** ABOUT THIS EXERCISE **
Answer with the number of lines in the listing below that contain the word "registerList", and nothing else.

** DATA FOR PROCESSING **
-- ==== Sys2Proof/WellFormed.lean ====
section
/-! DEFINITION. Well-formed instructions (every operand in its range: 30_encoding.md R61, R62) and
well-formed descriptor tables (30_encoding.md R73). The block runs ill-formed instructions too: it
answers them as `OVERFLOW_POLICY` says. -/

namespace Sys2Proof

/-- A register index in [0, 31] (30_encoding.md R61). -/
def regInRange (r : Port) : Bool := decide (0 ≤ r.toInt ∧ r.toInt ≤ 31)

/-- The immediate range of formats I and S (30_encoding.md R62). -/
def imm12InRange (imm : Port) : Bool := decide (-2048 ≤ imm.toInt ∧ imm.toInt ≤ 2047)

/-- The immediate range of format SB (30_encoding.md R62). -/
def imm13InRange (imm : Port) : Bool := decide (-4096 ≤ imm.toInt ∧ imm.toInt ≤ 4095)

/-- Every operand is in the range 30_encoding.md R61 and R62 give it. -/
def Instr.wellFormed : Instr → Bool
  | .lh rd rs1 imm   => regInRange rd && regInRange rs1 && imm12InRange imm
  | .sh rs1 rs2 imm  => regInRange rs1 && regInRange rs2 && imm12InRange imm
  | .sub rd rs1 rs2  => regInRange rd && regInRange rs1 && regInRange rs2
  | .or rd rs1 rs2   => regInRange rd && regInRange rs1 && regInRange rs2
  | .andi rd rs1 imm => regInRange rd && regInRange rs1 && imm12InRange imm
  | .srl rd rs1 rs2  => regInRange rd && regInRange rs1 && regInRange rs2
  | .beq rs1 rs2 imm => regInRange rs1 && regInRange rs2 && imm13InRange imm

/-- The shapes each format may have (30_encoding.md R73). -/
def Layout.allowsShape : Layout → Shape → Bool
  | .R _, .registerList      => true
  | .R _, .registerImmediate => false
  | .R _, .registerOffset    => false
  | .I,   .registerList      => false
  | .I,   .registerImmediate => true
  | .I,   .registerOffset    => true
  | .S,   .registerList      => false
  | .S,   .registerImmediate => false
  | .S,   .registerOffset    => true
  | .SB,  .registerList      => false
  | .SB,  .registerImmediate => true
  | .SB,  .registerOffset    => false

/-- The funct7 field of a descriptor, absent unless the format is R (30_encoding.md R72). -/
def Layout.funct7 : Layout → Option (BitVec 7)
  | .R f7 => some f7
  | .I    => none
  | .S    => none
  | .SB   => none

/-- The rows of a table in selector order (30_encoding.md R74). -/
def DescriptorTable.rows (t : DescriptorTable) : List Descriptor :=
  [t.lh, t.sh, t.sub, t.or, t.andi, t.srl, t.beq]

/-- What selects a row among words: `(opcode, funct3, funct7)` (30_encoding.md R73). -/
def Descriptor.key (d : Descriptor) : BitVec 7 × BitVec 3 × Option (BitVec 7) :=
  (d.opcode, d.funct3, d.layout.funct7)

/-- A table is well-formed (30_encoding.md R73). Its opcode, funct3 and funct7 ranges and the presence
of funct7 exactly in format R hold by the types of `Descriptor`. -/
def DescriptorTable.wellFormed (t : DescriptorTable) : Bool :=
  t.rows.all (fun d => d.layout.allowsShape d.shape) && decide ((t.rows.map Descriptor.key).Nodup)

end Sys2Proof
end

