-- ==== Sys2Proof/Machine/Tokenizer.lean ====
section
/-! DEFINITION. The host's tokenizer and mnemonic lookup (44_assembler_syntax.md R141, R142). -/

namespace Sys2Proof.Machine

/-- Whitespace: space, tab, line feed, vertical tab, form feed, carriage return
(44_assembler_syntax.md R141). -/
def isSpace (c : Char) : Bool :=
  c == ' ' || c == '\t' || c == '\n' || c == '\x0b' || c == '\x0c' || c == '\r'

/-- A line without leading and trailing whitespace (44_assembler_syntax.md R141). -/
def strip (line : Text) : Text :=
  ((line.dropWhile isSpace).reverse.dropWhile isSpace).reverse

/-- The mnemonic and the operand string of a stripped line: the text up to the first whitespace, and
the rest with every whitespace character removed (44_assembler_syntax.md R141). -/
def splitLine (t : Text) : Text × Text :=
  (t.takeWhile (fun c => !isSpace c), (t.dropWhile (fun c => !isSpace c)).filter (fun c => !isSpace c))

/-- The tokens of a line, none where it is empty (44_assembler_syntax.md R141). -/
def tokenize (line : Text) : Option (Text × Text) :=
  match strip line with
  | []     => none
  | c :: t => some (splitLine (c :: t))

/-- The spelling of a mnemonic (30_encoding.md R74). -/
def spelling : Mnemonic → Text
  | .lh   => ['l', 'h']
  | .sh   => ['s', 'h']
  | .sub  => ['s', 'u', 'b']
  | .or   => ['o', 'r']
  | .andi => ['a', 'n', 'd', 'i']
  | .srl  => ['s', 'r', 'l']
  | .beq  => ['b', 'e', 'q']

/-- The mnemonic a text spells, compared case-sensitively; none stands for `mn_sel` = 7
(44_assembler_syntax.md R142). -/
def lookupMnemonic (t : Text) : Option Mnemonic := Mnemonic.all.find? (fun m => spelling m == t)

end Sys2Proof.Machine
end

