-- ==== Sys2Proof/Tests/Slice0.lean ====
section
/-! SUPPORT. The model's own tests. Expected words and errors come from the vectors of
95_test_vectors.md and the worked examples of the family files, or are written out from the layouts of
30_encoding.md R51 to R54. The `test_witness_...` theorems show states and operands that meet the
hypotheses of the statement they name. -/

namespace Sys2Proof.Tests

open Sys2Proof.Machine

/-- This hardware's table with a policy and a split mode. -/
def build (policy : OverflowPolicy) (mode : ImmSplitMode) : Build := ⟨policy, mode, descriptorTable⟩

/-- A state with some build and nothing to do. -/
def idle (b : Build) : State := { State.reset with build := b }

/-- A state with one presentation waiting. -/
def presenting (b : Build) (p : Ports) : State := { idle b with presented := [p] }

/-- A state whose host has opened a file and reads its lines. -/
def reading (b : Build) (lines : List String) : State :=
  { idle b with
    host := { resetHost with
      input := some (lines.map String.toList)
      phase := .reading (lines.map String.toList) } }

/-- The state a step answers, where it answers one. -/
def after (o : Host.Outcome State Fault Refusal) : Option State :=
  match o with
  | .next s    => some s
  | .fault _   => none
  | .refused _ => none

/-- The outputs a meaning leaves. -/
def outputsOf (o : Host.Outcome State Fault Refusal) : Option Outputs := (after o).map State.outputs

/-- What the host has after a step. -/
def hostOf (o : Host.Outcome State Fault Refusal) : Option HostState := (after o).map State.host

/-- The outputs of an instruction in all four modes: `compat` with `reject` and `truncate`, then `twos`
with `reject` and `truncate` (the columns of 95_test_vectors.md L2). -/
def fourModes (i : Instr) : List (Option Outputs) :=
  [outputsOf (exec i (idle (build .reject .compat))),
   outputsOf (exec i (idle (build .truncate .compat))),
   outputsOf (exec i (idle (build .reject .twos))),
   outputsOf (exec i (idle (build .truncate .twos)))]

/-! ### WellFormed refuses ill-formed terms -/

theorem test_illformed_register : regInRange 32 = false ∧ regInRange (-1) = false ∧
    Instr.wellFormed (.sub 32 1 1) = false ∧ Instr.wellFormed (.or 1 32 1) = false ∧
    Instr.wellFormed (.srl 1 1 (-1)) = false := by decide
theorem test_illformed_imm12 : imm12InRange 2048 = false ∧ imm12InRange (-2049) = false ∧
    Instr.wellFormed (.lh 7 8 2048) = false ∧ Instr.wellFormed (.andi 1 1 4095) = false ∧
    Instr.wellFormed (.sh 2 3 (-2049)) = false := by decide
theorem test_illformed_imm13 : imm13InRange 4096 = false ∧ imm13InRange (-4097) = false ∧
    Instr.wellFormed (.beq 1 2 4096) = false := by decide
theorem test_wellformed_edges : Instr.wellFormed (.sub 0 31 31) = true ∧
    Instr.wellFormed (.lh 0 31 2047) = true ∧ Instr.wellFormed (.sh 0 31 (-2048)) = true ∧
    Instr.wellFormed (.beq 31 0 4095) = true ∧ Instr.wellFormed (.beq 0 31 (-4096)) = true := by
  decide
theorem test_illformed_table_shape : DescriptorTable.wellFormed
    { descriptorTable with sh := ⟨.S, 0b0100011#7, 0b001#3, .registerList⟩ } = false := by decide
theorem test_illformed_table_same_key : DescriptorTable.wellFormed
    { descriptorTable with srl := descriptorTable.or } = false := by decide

** RESPONSE BELOW **
5